Don't you just hate e-mail at times....I thought it was me you who had upset you!!  

My DH was actually quite practical about Lewis' condition - I was the one panicking.  When the twins were born we had an army of people in the room poking and prodding and generally misdiagnosing everything - at one point they said my daughter was deaf (turned out once they cleaned her ear it was fine!)    We were there for four days and people kept coming and looking in Lewis nappy....now this is going to sound stupid, but I hadn't a clue what they were doing and I was recovering from a section and so I wasn't exactly 100%.  Anyway, in came a chinese doc who asked me if we had registered their births yet, and told us not to as he thought there might be a problem. (This was during a time when my DH had gone home).  I could have wept, not for me, but for the life I was imagining for Lewis.  They phoned a consultant to come in who felt two palpable testes and apparently he was fine - but the genetics tests were run just to double check. I was bricking it.

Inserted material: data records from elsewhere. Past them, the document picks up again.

-- ==== Sys2Proof/Tests/Slice0.lean ====
section
/-!
SUPPORT. The model's own tests. Expected values come from spec/30_encoding.md R64, spec/95_test_vectors.md (the vector is
named at each test) and the examples of the operation rules. At the end, one witness for each statement that has hypotheses.
-/
namespace Sys2Proof.Machine.Tests
open Sys2Proof Sys2Proof.Machine

/-- The reset state with the speaker latch loaded, for tests. -/
def st : State := { State.reset with spk := 0#8 }

/-- The outcome is a next state that meets `p`. -/
def answers (o : Host.Outcome State Fault Refusal) (p : State → Bool) : Bool :=
  match o with
  | .next t => p t
  | .fault _ => false
  | .refused _ => false

/-- The table of spec/95_test_vectors.md 2.4. -/
def table : Vector Line 8 := #v[
  ⟨#v[0x01#8, 0x02#8, 0x04#8, 0x08#8], true⟩,
  ⟨#v[0x03#8, 0x06#8, 0x09#8, 0x0C#8], true⟩,
  ⟨#v[0x10#8, 0x20#8, 0x40#8, 0x80#8], false⟩,
  ⟨#v[0x30#8, 0x10#8, 0x20#8, 0x00#8], true⟩,
  ⟨#v[0x11#8, 0x01#8, 0x00#8, 0x00#8], false⟩,
  Line.absent, Line.absent, Line.absent]

/-- A state with that table, `KMT[8].k` = 0x80 and `KMT[9].k` = 0x40. -/
def kst (joy : Byte) (btn : BitVec 10) : State :=
  { st with lines := table, key8 := 0x80#8, key9 := 0x40#8, joy := joy, btn := btn }

/-- A probe answers `k` and leaves the latch at `joy`. -/
def probes (s : State) (sel : Byte) (k : KeyLines) (joy : Byte) : Bool :=
  answers (exec (.kprobe sel) s) fun t => t.response == some (.keyLines k) && t.joy == joy

/-! ## Well-formedness -/

theorem test_wf_kbdLds_refuses_slot_three : ¬ WellFormed (.kbdLds 3#4 0x80#8) := by decide
theorem test_wf_kbdLds_takes_slot_nine : WellFormed (.kbdLds 9#4 0x80#8) := by decide

/-! ## Decoding: words written out bit by bit from the formats of R51 -/

/-- E2: OP 0010, MELV 1 at bit 8, MODEV 101. -/
theorem test_decode_sndCfg :
    decode 0b00100000000000000000000100000101#32 = .ok (.sndCfg 5#3 true) := by rfl
/-- E1: OP 0011, DATA 1010 0101. -/
theorem test_decode_sndWr : decode 0b00110000000000000000000010100101#32 = .ok (.sndWr 0xA5#8) := by rfl
/-- E3: OP 0101, ADDR 1 0000 0000. -/
theorem test_decode_sndRd : decode 0b01010000000000000000000100000000#32 = .ok (.sndRd 256#9) := by rfl
/-- E4: OP 1000, SLOT 011 at bit 16, SUB 01 at bit 8, MASK 0000 1100. -/
theorem test_decode_kbdLdm :
    decode 0b10000000000000110000000100001100#32 = .ok (.kbdLdm 3#3 1#2 0x0C#8) := by rfl
/-- E5: OP 1000, bits 19:17 = 100, SLOT0 1. -/
theorem test_decode_kbdLds : decode 0b10000000000010010000000000000000#32 = .ok (.kbdLds 9#4 0#8) := by rfl
/-- E6: OP 1001, SLOT 111, MK 0. -/
theorem test_decode_kbdLdf : decode 0b10010000000001110000000000000000#32 = .ok (.kbdLdf 7#3 false) := by rfl
/-- E7: OP 1010, BTNV all ones. -/
theorem test_decode_btnSet : decode 0b10100000000000000000001111111111#32 = .ok (.btnSet 0x3FF#10) := by rfl
/-- E8: OP 1011, S all ones. -/
theorem test_decode_kprobe : decode 0b10110000000000000000000011111111#32 = .ok (.kprobe 0xFF#8) := by rfl
/-- The operations without operands, and SPK_LD of R64. -/
theorem test_decode_no_operand :
    decode 0b00010000000000000000000000000000#32 = .ok .sndInit ∧
    decode 0b01000000000000000000000000000000#32 = .ok .sndAck ∧
    decode 0b11000000000000000000000000000000#32 = .ok .kprobeA ∧
    decode 0b11010000000000000000000000000000#32 = .ok .kprobeB ∧
    decode 0b01100000000000000000000000000010#32 = .ok (.spkLd 0x02#8) := ⟨rfl, rfl, rfl, rfl, rfl⟩
/-- E9 to E15, with the class of R54 each falls under. -/
theorem test_decode_illegal :
    decode 0x50000200#32 = .error .reservedBits ∧ decode 0xA0000400#32 = .error .reservedBits ∧
    decode 0x80040400#32 = .error .reservedBits ∧ decode 0x800B0001#32 = .error .reservedSlot ∧
    decode 0x90000002#32 = .error .reservedBits ∧ decode 0xC0000001#32 = .error .reservedBits ∧
    decode 0x00000000#32 = .error .reservedOpcode := ⟨rfl, rfl, rfl, rfl, rfl, rfl, rfl⟩
/-- R33: the most significant byte comes first. -/
theorem test_decode_bytes :
    decodeBytes [0x80#8, 0x01#8, 0x02#8, 0x09#8, 0xAA#8] = .ok (.kbdLdm 1#3 2#2 0x09#8, [0xAA#8]) := by rfl
/-- R64: words of the worked encodings. -/
theorem test_encode :
    encode (.kbdLdm 7#3 3#2 0x80#8) = 0x80070380#32 ∧ encode (.kbdLds 8#4 0x80#8) = 0x80080080#32 ∧
    encode (.kbdLdf 1#3 true) = 0x90010001#32 ∧ encode (.sndCfg 0#3 true) = 0x20000100#32 ∧
    encode (.btnSet (Button.left.mask ||| Button.a.mask)) = 0xA0000011#32 := ⟨rfl, rfl, rfl, rfl, rfl⟩
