/-- The frame of all eleven commands: no command stores to message memory (R61: every byte reads as before,
and the memory is the same data), and none writes LEN, the parameters or the host port. -/
def Obligations.CommandsLeaveHostState : Prop :=
  ∀ (i : Instr) (s t : State), exec i s = .next t →
    (∀ a, t.mem.readByte a = s.mem.readByte a) ∧ t.mem = s.mem ∧ t.len = s.len ∧
    t.cfg = s.cfg ∧ t.host = s.host

/-- A write to LEN does not affect a message already started (R253): with another LEN, every command but
INIT and HASH does the same, and leaves that other LEN. -/
def Obligations.LenWritesDoNotAffectMessage : Prop :=
  ∀ (i : Instr) (s t : State) (n : DWord), i ≠ .init → i ≠ .hash → exec i s = .next t →
    exec i { s with len := n } = .next { t with len := n }

/-- A command stops only where LOAD_BLOCK or BLOCK would read a message offset outside the message memory;
the fault names such an offset. No state of a run is such a state (R62); that the model stops there
is its own choice (log entry 4). -/
def Obligations.FaultOnlyOutsideMemory : Prop :=
  ∀ (i : Instr) (s : State),
    (∀ r, exec i s ≠ .refused r) ∧
    ((∃ f, exec i s = .fault f) ↔
      (i = .loadBlock ∨ i = .block) ∧ RowAllows i s ∧ ¬ ReadsInside s) ∧
    (∀ a, exec i s = .fault (.messageReadOutside a) →
      64 * s.blk.toNat ≤ a ∧ a < 64 * s.blk.toNat + 64 ∧ a < s.mlen.toNat ∧ s.cfg.msgMemBytes ≤ a)

/-! ### Reset (10_state.md, 70_reset_and_hazards.md) -/

/-- R43: the value of every register after reset. Message memory is unspecified: each of its bytes is the free
value of log entry 2. -/
def Obligations.ResetRegisterValues : Prop :=
  ∀ c : Config, ∀ s, s = State.powerUp c →
    (∀ i (_ : i < 8), s.h[i] = 0 ∧ s.d[i] = 0) ∧ (∀ i (_ : i < 16), s.m[i] = 0) ∧
    (∀ i (_ : i < 64), s.w[i] = 0) ∧ s.work = ⟨0, 0, 0, 0, 0, 0, 0, 0⟩ ∧ s.t = 0 ∧ s.blk = 0 ∧
    s.mlen = 0 ∧ s.phase = .idle ∧ s.err = .none ∧ s.len = 0 ∧ statusWord s = 0 ∧
    ∀ a, s.mem.readByte a = Config.unwrittenByte a

/-- R250: reset, in any state, sets every register to its value after power-up and leaves the message memory
unchanged; the host's later accesses still come. -/
def Obligations.ResetKeepsMessageMemory : Prop :=
  ∀ (s : State) (rest : List HostAccess), s.host.pending = .reset :: rest →
    step s = .next { State.powerUp s.cfg with
      mem := s.mem, host := { pending := rest, responses := s.host.responses } }

/-! ### The whole machine -/

/-- The invariant holds after reset, with any parameters. -/
def Obligations.InvAfterReset : Prop := CoreInv State.reset ∧ ∀ c, CoreInv (State.powerUp c)

/-- Every step keeps the invariant: the canonical memory inside its bounds, T ≤ 64, ERR = NONE outside ERROR,
BLK ≤ NBLK, MLEN in range, W the schedule of M, a..h the state after T rounds, D = H when DONE and D = 0
before. -/
def Obligations.StepKeepsInv : Prop :=
  ∀ s t : State, CoreInv s → step s = .next t → CoreInv t

/-- R229, and R62's "the core never reads outside the message memory": in every state of a run, in every
phase, every host access the interface defines completes; no command faults. -/
def Obligations.DefinedAccessesComplete : Prop :=
  ∀ (s : State) (a : HostAccess) (rest : List HostAccess), CoreInv s → s.host.pending = a :: rest →
    a.wellFormed s.cfg = true → ∃ t, step s = .next t

/-- A successful INIT starts the computation of the hash of the LEN bytes in message memory. -/
def Obligations.InitStartsComputation : Prop :=
  ∀ s t : State, s.len.toNat < 2 ^ 61 → s.len.toNat ≤ s.cfg.msgMemBytes → exec .init s = .next t →
    Computes (messageOf s) t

He now has a flap of skin and is awaiting reconstruction.  I did my research (was not a wise idea) and years ago (30 odd) the suicide rate for patients as severe as him was 30% as they weren't great at making it look normal and function properly.  Now, as you say, its amazing, they believe he will look absolutely normal once they are finished, and everything should work normally.

Re selective reduction - my clinic spoke to me in detail on this due to the number of embies I had put back. They gave us the number of a doc in new york - a situation none of us want to be in, but you need to weigh up the risks vs viability.  I'm so glad we didn't have to make that decision. - my DH was adamant we were only having two max.

Jane - please try not to worry.  The risk (and its not high) is magnified with multiples.  Lewis severe hypospadias might have been visible at our 20 week scan apparently - the issue however is the vast majority of sonographers don't know what to look for.  You would be very unlikely to have a severe hypospadias.  Please also don't worry about the passing on of POF.  Eggs, and immature egg cells, can be frozen now quite successfully.  I think its terrible that we, as infertility patients, have a predisposition to worry about this - the bulk of the population are blissfully unaware and take fertility for granted.  Technology is advancing all the time.  Please try to relax and enjoy your pregnancy.

Yvonne x


----------



## gerbera (Aug 4, 2008)

u sound like a wonderful person! ur kids would have a positive outlook on life no matter what wiv a mum like u   xxxxxx


----------



## Betty M (Dec 6, 2005)

Hi Yvonne

Good on you for getting your story out there. I hope

I always wondered why clinics were so reticent in telling us about the small additional risks of congenital defects. They have been known for some time. I think most of us would take that risk even with all the info. I found a useful Royal College of Obs & Gynae paper some time ago http://www.rcog.org.uk/womens-health/clinical-guidance/perinatal-risks-associated-ivf which mentions all the risks associated with IVF/ICSI. The biggest risk of all is twin pregnancy and most of us are prepared to take that risk.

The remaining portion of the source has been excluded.